The ABP is designed to track changes in specific parameters to detect artificially induced increases or decreases, which is why the model can sometimes be challenged by physiological and/or pathophysiological aberrations. However, extending parameter limits to account for these aberrations diminishes subtle detection of substance microdosing (e.g., of rHuEPO). While some confounding factors are accounted for in either ABP module (e.g., race, sex, alcohol in the steroidal module, blood donation or bleeding in the haematological module) (15, 21), some are not. For example, plasma volume is a potential confounding factor on which depend HGB and Hct findings, and an adequate replacement method is yet to be included in the ABP. Current research has been looking into indirect markers less dependent on shifts in plasma volume, such as total HGB mass (55,56,57,58), reticulocyte haemoglobin equivalent, immature reticulocyte fraction, and iron metabolism (59,60,61). Because of multiple potential confounders and novel anabolic steroids, every suspicious finding is further analysed with isotope ratio mass spectrometry (IRMS), a method that has shown great sensitivity in detecting exogenous steroids even when the ABP does not red-flag a suspicious finding (62, 63). To address possible urine tampering (e.g., diuretics, substances that change AAS metabolism), new tests to measure steroids in blood before they metabolise are also being evaluated (64). Recent studies are also focusing on detection and quantification of specific doping-related changes at the cellular level (morphology, transcriptomic, proteomics, metabolomics) (65,66,67).

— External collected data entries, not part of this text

-- ==== Sys2Proof/Tests/Slice0.lean ====
section
/-! SUPPORT. The model's own tests. Expected results are those of spec/95_test_vectors.md (V..) or are worked out
from the rule named; then one witness for the hypotheses of each statement. -/

namespace Sys2Proof.Tests

open Sys2Proof Sys2Proof.Machine

/-! ## Helpers -/

/-- The next state, if any. -/
def nextOf : Result → Option State
  | .next t => some t
  | .fault _ => none
  | .refused _ => none

/-- The reset state with one request waiting at a port. -/
def issued (p : Port) (r : Request) : State := State.reset.placeRequest p r

/-- The last reply at a port after one step. -/
def stepReply (s : State) (p : Port) : Option Reply :=
  (nextOf (step s)).bind fun t => (portGet t.replies p).head?

/-- Port PC faulted as V92 leaves it. -/
def pcFaulted : State := { State.reset with pfault := ⟨⟨false, 0#4⟩, ⟨false, 0#4⟩, ⟨true, 0x8#4⟩⟩ }

/-- The reset state with one cell set. -/
def withCell (ch : Channel) (v : Word) : State := { State.reset with cb := State.reset.cb.set ch.val v }

/-- A frame under `CFG_REF`: header, length byte, stuffed bytes, zero padding, checksum. -/
def frame (len : Byte) (stuffed : List Byte) (hi lo : Byte) : List Byte :=
  [0xA5#8, 0x5A#8, 0xC3#8, 0x3C#8, len] ++ stuffed ++ List.replicate (57 - stuffed.length) 0#8 ++ [hi, lo]

/-- `RST255`, the frame of X2. -/
def rst255 : List Byte := frame 0x04#8 [0x03#8, 0x01#8, 0xFF#8, 0x00#8] 0xEB#8 0x3C#8

/-! ## Well-formed operands (30_encoding.md R57, R60) -/

theorem test_wf_crc16 : (Instr.crc16 (List.replicate 65 0#8)).wellFormed Cfg.ref = false ∧
    (Instr.crc16 (List.replicate 64 0#8)).wellFormed Cfg.ref = true := by decide

theorem test_wf_cobsEnc : (Instr.cobsEnc (List.replicate 56 1#8)).wellFormed Cfg.ref = false ∧
    (Instr.cobsEnc (List.replicate 55 1#8)).wellFormed Cfg.ref = true := by decide

theorem test_wf_cobsDec : (Instr.cobsDec (List.replicate 58 1#8)).wellFormed Cfg.ref = false ∧
    (Instr.cobsDec (List.replicate 57 1#8)).wellFormed Cfg.ref = true := by decide

theorem test_wf_encFrame : (Instr.encFrame (List.replicate 56 1#8)).wellFormed Cfg.ref = false ∧
    (Instr.encFrame (List.replicate 55 1#8)).wellFormed Cfg.ref = true := by decide

/-- V55b: tag 04 is no variant. -/
theorem test_wf_encPkt : (Instr.encPkt [0x04#8, 0x00#8]).wellFormed Cfg.ref = false ∧
    (Instr.encPkt [0x01#8, 0xFF#8]).wellFormed Cfg.ref = true := by decide

/-- A serialiser's image that does not fit is ill-formed as a packet too (42_frame.md R126 (b)). -/
theorem test_wf_packet : (Instr.pktPing 0#32).wellFormed { Cfg.ref with maxCobsLen := 6 } = false ∧
    (Instr.pktPing 0#32).wellFormed Cfg.ref = true := by decide

/-- Ports PA and PB have no `din`, nor has `SYNC.PUSH`; a packet goes to PC and must be an image. -/
theorem test_wf_requests :
    (Request.cmd 0x1000#16 [0#8]).wellFormed .PA = false ∧ (Request.cmd 0x2100#16 [0#8]).wellFormed .PB = false ∧
    (Request.cmd 0x37A5#16 [0#8]).wellFormed .PC = false ∧ (Request.cmd 0x3000#16 [0#8]).wellFormed .PC = true ∧
    (Request.encode [0x01#8, 0xFF#8]).wellFormed .PA = false ∧
    (Request.encode [0x04#8, 0x00#8]).wellFormed .PC = false ∧
    (Request.encode [0x01#8, 0xFF#8]).wellFormed .PC = true := by decide

/-! ## Decoding: words written out from 30_encoding.md R57 to R59 and 42_frame.md R127 -/

theorem test_decode_cbInc : decode .PA (.cmd 0b0001000000000011#16 []) = .ok (.cbInc 3) := by decide
theorem test_decode_cbDec : decode .PA (.cmd 0b0001000100000111#16 []) = .ok (.cbDec 7) := by decide
theorem test_decode_cbRd : decode .PB (.cmd 0b0010000000000101#16 []) = .ok (.cbRd 5) := by decide
theorem test_decode_cbSnap : decode .PB (.cmd 0b0010000100000000#16 []) = .ok .cbSnap := by decide
theorem test_decode_crc16 : decode .PC (.cmd 0b0011000000000000#16 [1#8]) = .ok (.crc16 [1#8]) := by decide
theorem test_decode_cobsEnc : decode .PC (.cmd 0b0011000100000000#16 [1#8]) = .ok (.cobsEnc [1#8]) := by decide
theorem test_decode_cobsDec : decode .PC (.cmd 0b0011001000000000#16 [1#8]) = .ok (.cobsDec [1#8]) := by decide
theorem test_decode_encFrame : decode .PC (.cmd 0b0011001100000000#16 [1#8]) = .ok (.encFrame [1#8]) := by decide
theorem test_decode_decFrame : decode .PC (.cmd 0b0011010000000000#16 [1#8]) = .ok (.decFrame [1#8]) := by decide
theorem test_decode_encPkt : decode .PC (.cmd 0b0011010100000000#16 [1#8]) = .ok (.encPkt [1#8]) := by decide
theorem test_decode_decPkt : decode .PC (.cmd 0b0011011000000000#16 [1#8]) = .ok (.decPkt [1#8]) := by decide
theorem test_decode_syncPush : decode .PC (.cmd 0b0011011110100101#16 []) = .ok (.syncPush 0xA5#8) := by decide

/-- The image of X1: tag 00, then nine 32-bit fields, most significant byte first. -/
theorem test_decode_pktSensorData : decode .PC (.encode
    [0x00#8, 0x00#8, 0x00#8, 0x00#8, 0x2A#8, 0x00#8, 0x00#8, 0x00#8, 0x01#8, 0xFF#8, 0xFF#8, 0xFF#8, 0xFE#8,
      0x00#8, 0x00#8, 0x00#8, 0x03#8, 0xFF#8, 0xFF#8, 0xFF#8, 0xFC#8, 0x00#8, 0x00#8, 0x00#8, 0x05#8,
      0xFF#8, 0xFF#8, 0xFF#8, 0xFA#8, 0x00#8, 0x00#8, 0x00#8, 0x07#8, 0xFF#8, 0xFF#8, 0xFF#8, 0xF8#8])
    = .ok (.pktSensorData 42#32 #v[1#32, -2#32, 3#32, -4#32, 5#32, -6#32, 7#32, -8#32]) := by decide

theorem test_decode_pktReset : decode .PC (.encode [0x01#8, 0xFF#8]) = .ok (.pktReset 255#8) := by decide
theorem test_decode_pktPing :
    decode .PC (.encode [0x02#8, 0x01#8, 0x02#8, 0x03#8, 0x04#8]) = .ok (.pktPing 0x01020304#32) := by decide
theorem test_decode_pktPong :
    decode .PC (.encode [0x03#8, 0x00#8, 0x00#8, 0x00#8, 0x00#8]) = .ok (.pktPong 0#32) := by decide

Even though the ABP has its limitations, and more sophisticated direct detection methods are being developed, it remains the key part of the fight against doping (15, 35). Ever since both ABP modules have been implemented, the ABP has revealed the so-called anti-doping rule violations (ADRVs) in 16 % of cases from 2014 to 2020 (68). Now a new, endocrine module is pending implementation. It will monitor changes in measured insulin-like growth factor 1 (IGF-1) and procollagen III peptide (P-III-NP) levels, adjusted for age and sex with the GH-2000 score to detect growth hormone misuse (69,70,71) (Table 1). It still needs to resolve challenges of high intra-individual variability of the included parameters (70, 71).